↓

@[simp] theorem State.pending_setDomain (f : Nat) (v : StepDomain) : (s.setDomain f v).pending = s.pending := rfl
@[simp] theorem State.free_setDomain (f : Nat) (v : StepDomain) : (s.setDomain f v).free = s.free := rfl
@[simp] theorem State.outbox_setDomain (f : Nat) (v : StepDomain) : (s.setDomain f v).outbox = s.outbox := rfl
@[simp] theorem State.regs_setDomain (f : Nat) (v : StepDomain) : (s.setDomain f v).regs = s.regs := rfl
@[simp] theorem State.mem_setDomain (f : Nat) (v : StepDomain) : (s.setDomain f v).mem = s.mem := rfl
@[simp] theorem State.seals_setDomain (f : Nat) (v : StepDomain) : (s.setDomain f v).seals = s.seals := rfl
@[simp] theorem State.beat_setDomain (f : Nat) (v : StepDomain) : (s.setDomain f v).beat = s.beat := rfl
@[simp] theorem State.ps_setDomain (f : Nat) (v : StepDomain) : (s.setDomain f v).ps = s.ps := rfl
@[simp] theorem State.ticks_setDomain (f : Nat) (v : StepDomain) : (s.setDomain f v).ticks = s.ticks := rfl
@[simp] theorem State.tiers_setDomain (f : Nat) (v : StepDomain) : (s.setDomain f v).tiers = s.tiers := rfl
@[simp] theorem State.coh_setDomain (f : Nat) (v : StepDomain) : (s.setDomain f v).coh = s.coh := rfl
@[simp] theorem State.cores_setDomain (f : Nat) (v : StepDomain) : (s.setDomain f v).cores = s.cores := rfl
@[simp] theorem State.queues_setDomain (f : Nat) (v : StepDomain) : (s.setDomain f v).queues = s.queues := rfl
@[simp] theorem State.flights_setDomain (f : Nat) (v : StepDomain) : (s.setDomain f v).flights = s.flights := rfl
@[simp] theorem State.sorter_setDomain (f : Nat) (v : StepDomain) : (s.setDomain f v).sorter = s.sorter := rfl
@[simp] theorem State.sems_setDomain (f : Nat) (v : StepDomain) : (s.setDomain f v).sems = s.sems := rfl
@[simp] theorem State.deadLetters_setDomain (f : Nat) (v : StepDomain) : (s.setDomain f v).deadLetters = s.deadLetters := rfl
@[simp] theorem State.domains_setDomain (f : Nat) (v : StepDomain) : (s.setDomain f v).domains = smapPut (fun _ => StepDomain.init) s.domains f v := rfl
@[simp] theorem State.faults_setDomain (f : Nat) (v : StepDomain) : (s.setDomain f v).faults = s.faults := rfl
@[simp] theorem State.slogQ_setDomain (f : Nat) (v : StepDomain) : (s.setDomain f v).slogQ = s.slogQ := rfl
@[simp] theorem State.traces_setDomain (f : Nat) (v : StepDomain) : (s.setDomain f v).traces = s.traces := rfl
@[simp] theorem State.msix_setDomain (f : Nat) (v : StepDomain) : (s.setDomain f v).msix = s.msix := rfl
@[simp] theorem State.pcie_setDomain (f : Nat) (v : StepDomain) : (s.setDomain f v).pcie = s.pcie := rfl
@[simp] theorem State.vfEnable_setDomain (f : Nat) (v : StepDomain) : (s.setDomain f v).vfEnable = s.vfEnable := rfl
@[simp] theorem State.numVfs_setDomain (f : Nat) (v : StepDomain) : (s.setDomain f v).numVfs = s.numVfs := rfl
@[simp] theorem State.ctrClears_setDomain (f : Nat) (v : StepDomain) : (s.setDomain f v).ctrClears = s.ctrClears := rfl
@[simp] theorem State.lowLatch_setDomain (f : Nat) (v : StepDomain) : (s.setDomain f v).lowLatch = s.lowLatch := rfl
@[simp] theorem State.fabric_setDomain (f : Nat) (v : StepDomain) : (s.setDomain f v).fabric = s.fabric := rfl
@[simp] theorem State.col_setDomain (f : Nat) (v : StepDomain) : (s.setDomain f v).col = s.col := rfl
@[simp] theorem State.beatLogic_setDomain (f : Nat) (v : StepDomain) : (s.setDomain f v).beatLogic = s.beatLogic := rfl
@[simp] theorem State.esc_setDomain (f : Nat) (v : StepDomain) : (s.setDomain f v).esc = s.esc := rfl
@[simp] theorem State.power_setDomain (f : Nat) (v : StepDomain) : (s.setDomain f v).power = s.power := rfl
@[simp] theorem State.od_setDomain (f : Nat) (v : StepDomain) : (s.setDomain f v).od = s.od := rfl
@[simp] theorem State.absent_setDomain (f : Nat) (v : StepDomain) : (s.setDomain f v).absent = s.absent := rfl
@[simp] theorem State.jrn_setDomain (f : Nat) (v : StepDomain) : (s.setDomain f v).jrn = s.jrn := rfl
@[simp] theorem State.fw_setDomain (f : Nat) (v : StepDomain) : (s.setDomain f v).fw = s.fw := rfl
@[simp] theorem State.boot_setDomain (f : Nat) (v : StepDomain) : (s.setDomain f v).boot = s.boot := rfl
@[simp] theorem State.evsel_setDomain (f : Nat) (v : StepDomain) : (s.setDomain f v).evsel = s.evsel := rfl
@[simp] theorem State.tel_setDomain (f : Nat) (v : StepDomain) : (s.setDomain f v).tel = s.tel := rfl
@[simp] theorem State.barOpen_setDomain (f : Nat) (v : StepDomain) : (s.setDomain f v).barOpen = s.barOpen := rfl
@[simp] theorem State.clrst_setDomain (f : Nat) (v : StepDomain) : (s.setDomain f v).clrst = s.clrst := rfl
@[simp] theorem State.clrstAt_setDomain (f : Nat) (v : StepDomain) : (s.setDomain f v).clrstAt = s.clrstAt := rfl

↑
↓

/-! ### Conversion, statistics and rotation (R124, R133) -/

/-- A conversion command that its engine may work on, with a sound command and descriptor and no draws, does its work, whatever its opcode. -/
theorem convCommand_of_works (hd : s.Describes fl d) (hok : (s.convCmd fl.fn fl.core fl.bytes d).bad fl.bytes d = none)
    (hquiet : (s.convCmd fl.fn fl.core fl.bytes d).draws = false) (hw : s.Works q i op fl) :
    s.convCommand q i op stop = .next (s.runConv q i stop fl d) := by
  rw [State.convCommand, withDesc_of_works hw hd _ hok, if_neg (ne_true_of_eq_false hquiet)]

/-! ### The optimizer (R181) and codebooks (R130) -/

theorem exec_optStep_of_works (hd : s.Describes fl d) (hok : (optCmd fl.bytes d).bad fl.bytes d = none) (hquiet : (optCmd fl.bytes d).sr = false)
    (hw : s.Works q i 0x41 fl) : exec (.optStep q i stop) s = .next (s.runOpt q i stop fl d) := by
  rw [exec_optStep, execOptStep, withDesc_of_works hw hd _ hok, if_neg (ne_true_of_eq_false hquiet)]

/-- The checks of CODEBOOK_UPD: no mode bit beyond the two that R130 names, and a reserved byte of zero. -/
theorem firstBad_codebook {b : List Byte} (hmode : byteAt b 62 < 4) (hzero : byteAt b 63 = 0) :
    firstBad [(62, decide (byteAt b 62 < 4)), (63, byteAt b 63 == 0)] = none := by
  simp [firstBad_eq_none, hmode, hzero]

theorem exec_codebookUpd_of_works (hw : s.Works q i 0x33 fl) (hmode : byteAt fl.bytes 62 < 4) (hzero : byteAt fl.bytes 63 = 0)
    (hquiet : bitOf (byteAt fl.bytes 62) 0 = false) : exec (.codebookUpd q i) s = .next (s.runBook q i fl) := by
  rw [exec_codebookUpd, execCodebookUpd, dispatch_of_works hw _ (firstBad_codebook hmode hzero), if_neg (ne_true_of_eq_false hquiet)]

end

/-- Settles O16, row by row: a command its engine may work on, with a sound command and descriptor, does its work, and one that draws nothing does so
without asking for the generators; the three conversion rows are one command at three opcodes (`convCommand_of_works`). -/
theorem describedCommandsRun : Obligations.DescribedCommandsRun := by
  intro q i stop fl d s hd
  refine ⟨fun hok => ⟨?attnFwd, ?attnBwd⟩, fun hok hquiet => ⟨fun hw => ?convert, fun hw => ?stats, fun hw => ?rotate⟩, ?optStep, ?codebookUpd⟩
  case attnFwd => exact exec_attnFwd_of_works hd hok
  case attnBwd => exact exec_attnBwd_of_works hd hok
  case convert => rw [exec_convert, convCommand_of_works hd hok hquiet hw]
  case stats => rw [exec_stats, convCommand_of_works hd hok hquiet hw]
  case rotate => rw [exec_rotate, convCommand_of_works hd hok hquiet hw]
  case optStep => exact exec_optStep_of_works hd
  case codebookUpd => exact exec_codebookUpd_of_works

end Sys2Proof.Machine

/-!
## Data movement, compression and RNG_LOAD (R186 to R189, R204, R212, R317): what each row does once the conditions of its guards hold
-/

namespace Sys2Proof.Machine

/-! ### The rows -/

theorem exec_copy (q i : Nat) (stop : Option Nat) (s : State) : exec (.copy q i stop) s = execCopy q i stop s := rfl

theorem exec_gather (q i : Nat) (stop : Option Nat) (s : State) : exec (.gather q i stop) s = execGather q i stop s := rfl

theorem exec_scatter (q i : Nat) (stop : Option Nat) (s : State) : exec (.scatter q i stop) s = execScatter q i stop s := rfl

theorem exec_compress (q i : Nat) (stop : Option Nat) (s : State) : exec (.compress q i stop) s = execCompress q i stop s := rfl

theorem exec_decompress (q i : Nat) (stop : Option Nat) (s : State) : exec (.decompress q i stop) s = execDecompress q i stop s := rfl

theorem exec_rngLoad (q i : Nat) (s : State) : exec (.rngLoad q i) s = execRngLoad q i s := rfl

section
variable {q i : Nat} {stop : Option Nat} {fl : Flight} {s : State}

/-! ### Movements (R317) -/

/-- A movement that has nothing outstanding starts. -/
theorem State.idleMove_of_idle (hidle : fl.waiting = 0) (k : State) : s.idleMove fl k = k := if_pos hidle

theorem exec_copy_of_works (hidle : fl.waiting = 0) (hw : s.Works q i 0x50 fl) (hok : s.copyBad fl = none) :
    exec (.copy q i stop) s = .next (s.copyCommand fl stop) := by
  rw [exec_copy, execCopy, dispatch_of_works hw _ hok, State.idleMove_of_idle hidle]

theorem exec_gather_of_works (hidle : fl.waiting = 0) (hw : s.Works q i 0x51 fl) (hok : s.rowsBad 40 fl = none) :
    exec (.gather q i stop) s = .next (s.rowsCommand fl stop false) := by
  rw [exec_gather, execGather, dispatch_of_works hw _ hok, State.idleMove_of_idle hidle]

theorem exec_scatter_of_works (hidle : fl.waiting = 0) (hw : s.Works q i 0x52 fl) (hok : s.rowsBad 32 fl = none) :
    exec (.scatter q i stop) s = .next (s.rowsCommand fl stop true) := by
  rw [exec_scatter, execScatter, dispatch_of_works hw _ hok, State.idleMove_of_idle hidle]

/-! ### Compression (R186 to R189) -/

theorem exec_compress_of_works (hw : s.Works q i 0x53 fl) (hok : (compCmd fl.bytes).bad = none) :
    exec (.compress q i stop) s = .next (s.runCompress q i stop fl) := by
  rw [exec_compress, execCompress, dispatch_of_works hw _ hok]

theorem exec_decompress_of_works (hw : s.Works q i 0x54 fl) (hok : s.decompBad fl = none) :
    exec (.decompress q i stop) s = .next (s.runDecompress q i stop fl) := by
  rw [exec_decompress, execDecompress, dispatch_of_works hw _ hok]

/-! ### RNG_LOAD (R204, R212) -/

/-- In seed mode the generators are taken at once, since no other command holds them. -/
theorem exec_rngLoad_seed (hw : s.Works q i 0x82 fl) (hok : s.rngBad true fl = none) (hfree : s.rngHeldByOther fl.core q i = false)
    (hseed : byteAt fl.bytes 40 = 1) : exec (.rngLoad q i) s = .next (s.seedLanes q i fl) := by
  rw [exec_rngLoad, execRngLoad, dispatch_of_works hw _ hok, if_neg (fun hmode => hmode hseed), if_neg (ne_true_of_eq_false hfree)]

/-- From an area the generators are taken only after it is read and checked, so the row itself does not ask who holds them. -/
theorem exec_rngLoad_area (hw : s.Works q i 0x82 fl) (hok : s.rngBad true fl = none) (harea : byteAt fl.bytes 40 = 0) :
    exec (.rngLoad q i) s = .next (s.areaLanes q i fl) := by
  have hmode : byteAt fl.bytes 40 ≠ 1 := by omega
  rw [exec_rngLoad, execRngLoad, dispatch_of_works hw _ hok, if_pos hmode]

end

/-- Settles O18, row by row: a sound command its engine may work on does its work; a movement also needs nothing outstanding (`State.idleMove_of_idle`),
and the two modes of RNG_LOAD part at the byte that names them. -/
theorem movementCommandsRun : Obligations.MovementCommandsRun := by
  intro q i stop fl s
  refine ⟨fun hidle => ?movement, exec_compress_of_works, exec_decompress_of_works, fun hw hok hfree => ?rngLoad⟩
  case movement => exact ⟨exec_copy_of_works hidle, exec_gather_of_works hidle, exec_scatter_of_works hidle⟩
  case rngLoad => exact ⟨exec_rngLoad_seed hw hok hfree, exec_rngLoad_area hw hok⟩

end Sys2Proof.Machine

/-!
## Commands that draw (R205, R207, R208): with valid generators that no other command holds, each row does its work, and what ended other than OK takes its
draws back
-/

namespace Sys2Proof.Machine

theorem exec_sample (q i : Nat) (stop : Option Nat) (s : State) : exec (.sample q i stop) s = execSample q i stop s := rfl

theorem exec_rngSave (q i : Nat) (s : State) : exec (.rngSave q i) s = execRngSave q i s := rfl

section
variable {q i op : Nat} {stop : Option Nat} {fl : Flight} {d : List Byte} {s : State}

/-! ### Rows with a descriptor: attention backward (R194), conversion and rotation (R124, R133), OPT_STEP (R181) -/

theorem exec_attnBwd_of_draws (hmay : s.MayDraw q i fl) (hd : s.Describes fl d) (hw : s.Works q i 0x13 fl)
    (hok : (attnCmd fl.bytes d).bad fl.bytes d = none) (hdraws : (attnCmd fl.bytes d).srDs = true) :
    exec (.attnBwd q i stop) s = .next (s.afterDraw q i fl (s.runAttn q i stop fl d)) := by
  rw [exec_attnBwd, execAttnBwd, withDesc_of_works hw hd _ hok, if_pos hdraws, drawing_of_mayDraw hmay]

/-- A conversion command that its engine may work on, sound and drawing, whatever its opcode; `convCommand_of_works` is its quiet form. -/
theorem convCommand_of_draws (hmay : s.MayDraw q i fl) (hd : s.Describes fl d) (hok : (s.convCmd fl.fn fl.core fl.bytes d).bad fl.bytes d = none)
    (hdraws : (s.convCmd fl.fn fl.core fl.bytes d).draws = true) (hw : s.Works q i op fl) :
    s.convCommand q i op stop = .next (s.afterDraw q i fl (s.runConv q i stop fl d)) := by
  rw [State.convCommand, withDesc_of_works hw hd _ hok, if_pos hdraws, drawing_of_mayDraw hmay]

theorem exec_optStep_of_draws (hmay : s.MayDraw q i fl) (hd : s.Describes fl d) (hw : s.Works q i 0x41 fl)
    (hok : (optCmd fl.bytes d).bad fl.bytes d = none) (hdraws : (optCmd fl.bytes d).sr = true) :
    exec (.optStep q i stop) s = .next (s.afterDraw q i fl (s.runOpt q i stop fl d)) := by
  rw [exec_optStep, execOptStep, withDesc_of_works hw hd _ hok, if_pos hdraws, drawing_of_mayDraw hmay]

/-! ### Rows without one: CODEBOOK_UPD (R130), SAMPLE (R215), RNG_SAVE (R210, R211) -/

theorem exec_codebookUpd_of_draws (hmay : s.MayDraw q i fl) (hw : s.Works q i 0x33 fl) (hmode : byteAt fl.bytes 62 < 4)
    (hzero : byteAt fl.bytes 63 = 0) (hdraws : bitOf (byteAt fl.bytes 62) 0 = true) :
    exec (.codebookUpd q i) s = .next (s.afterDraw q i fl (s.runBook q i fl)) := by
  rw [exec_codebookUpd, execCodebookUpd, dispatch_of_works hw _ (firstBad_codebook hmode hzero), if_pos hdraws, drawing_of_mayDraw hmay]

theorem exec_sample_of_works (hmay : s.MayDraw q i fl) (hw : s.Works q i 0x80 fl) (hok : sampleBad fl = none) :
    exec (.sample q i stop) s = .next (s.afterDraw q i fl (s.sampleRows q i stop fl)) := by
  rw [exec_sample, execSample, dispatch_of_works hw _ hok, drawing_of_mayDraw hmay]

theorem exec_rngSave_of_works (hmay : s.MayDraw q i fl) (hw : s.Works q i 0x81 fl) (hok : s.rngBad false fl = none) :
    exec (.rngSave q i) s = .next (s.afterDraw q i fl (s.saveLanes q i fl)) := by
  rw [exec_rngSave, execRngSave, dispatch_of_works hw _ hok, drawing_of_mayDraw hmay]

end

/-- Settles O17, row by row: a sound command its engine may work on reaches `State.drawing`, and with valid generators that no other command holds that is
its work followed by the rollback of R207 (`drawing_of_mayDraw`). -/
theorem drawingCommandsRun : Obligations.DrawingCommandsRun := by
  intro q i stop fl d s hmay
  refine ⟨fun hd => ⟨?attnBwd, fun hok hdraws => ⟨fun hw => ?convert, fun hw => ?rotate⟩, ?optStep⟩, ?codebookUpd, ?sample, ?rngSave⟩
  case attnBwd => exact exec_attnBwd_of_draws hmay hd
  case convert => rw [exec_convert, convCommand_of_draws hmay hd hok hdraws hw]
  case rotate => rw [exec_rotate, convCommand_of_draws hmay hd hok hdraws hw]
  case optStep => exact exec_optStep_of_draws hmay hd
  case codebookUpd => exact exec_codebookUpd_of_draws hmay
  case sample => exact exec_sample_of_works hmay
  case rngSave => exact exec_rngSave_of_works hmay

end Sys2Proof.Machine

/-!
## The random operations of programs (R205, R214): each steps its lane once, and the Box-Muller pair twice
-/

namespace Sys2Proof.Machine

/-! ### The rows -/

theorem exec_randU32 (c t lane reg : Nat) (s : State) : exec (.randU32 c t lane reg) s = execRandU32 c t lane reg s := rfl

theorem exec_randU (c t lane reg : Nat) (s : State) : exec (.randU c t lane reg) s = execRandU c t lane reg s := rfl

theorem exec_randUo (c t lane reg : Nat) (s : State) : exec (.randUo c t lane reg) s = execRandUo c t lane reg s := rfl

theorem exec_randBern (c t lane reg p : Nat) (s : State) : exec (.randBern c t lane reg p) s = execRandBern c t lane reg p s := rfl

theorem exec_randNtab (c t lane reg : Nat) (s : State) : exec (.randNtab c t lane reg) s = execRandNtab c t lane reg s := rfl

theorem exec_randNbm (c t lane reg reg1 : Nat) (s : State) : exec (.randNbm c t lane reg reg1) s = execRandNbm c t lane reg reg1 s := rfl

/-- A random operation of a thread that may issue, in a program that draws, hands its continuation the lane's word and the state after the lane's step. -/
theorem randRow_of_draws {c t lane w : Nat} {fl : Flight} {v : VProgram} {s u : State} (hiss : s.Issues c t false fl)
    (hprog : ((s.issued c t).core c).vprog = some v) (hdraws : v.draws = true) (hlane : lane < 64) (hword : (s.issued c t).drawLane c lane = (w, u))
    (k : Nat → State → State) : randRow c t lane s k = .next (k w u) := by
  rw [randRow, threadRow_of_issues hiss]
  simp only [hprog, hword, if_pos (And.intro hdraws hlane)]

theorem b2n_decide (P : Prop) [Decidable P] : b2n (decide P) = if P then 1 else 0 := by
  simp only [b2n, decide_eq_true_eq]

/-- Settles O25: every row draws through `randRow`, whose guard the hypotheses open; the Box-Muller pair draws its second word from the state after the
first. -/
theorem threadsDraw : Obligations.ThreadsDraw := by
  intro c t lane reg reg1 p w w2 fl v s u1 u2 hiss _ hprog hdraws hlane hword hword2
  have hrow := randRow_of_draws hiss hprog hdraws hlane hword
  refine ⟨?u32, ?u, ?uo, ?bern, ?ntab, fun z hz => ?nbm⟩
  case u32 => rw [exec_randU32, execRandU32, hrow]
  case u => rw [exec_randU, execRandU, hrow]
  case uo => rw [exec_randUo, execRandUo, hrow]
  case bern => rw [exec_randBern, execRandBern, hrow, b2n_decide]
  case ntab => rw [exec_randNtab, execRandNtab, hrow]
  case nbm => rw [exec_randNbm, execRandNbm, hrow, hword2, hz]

↑

(Problem description):
Both end lines included, restate word for word the lines above from the line with "intro q i stop fl d s hd" to the line with "theorem exec_compress (q", and nothing else.

(Answer section):
  intro q i stop fl d s hd
  refine ⟨fun hok => ⟨?attnFwd, ?attnBwd⟩, fun hok hquiet => ⟨fun hw => ?convert, fun hw => ?stats, fun hw => ?rotate⟩, ?optStep, ?codebookUpd⟩
  case attnFwd => exact exec_attnFwd_of_works hd hok
  case attnBwd => exact exec_attnBwd_of_works hd hok
  case convert => rw [exec_convert, convCommand_of_works hd hok hquiet hw]
  case stats => rw [exec_stats, convCommand_of_works hd hok hquiet hw]
  case rotate => rw [exec_rotate, convCommand_of_works hd hok hquiet hw]
  case optStep => exact exec_optStep_of_works hd
  case codebookUpd => exact exec_codebookUpd_of_works

end Sys2Proof.Machine

/-!
## Data movement, compression and RNG_LOAD (R186 to R189, R204, R212, R317): what each row does once the conditions of its guards hold
-/

namespace Sys2Proof.Machine

/-! ### The rows -/

theorem exec_copy (q i : Nat) (stop : Option Nat) (s : State) : exec (.copy q i stop) s = execCopy q i stop s := rfl

theorem exec_gather (q i : Nat) (stop : Option Nat) (s : State) : exec (.gather q i stop) s = execGather q i stop s := rfl

theorem exec_scatter (q i : Nat) (stop : Option Nat) (s : State) : exec (.scatter q i stop) s = execScatter q i stop s := rfl

theorem exec_compress (q i : Nat) (stop : Option Nat) (s : State) : exec (.compress q i stop) s = execCompress q i stop s := rfl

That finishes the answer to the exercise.